- [Directions]
From the following material, say how many lines have "countedSets" in them; write only the number.

- [Records for the task]
+++

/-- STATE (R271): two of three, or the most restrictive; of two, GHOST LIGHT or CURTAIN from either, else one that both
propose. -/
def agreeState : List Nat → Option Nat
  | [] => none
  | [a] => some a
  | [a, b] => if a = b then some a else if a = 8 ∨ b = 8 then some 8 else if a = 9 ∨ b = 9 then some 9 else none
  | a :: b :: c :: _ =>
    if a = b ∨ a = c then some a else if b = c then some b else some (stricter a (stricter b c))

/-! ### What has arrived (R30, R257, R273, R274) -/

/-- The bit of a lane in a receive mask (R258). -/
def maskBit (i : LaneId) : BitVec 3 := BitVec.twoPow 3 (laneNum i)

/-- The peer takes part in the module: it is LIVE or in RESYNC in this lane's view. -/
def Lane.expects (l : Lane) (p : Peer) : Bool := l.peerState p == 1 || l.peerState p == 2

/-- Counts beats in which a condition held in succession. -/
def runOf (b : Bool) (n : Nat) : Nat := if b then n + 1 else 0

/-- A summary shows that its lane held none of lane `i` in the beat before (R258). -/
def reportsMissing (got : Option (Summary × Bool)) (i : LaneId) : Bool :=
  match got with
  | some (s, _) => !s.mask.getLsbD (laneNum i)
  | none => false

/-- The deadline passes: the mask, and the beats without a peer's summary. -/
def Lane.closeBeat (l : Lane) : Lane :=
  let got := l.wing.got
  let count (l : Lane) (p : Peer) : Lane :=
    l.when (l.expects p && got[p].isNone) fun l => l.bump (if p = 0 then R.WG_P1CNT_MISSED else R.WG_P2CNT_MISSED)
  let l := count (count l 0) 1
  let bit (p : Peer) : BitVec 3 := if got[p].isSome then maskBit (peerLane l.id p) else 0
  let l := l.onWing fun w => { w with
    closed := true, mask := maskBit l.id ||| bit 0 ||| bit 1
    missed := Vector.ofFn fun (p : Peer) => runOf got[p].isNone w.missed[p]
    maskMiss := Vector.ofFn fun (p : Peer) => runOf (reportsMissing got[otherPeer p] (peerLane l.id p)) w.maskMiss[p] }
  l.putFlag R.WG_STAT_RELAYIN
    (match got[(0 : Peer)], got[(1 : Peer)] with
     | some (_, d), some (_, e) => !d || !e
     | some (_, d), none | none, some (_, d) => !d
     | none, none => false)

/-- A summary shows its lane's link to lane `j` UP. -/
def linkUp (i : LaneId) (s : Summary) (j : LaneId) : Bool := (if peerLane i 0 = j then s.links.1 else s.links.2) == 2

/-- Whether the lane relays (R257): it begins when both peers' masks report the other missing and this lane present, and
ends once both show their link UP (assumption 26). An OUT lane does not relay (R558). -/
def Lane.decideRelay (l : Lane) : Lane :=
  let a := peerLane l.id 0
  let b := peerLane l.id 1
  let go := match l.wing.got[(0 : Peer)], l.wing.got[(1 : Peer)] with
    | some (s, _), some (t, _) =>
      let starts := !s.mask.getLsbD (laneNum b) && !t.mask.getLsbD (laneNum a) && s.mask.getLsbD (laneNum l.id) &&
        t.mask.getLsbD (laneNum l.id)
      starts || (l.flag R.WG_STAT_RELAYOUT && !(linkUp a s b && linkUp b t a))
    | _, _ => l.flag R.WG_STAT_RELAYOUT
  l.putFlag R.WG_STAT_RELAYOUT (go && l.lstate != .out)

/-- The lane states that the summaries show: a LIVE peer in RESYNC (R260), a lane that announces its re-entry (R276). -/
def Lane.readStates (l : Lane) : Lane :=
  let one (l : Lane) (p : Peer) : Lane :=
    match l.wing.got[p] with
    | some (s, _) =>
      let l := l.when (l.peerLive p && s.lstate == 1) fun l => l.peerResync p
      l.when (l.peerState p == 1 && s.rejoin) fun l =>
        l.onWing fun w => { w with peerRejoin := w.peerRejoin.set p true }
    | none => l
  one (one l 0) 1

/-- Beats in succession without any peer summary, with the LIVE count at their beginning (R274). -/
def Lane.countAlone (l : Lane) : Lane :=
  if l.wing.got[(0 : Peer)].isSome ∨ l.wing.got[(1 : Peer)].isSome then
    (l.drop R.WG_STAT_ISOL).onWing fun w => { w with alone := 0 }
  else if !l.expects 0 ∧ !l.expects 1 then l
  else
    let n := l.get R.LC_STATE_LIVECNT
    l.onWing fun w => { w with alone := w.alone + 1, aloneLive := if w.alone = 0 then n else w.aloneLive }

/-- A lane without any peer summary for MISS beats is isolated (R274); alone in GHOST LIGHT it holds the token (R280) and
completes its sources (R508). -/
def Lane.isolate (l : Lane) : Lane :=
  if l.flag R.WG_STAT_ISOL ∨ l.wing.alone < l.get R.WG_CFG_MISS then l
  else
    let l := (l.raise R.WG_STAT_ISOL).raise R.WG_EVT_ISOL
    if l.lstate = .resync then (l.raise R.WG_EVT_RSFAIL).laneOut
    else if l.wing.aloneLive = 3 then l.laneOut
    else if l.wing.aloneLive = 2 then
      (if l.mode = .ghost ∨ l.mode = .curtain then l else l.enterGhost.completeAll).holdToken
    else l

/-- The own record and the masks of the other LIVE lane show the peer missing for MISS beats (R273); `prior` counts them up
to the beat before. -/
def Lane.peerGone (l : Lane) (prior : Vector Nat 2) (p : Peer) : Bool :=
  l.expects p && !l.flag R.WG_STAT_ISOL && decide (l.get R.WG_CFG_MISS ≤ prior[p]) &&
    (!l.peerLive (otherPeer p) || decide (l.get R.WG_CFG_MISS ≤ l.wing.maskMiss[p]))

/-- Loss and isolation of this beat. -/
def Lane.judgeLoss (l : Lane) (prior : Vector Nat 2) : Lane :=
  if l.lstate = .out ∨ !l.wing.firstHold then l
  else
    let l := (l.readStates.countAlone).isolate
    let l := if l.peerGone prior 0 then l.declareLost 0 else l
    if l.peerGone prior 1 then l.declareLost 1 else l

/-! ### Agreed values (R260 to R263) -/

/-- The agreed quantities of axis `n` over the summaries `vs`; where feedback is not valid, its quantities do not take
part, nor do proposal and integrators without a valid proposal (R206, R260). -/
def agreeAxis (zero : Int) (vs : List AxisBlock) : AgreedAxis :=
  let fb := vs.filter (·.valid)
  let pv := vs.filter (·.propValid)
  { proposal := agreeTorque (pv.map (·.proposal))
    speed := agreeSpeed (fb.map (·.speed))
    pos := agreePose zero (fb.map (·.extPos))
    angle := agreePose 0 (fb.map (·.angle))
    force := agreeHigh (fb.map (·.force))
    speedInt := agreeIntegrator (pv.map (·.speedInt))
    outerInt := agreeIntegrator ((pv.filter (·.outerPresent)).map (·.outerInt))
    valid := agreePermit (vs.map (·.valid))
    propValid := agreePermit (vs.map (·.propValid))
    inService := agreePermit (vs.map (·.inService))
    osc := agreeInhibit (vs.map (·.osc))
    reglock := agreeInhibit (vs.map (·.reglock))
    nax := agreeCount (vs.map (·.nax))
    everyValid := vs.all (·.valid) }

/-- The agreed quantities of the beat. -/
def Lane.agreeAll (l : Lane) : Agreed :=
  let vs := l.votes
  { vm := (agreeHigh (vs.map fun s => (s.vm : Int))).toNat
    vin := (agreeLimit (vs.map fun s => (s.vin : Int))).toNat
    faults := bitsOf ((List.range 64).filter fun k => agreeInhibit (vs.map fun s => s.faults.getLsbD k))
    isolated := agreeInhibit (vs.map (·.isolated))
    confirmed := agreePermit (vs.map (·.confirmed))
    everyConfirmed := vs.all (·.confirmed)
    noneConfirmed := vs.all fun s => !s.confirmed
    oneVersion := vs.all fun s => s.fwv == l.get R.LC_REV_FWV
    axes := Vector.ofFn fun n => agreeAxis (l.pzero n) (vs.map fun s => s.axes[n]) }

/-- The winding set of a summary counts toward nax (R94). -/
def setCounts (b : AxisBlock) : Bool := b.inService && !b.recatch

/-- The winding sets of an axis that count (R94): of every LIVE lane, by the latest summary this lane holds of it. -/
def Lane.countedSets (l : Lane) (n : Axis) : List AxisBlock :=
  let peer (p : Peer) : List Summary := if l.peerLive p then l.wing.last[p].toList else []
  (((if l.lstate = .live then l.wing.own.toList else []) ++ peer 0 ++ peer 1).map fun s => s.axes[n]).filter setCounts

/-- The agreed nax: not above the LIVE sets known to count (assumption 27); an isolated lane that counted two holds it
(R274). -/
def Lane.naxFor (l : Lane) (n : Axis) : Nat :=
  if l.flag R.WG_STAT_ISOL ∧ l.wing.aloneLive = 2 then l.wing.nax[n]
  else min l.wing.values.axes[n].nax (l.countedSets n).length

+++

- [Answer to the exercise]
2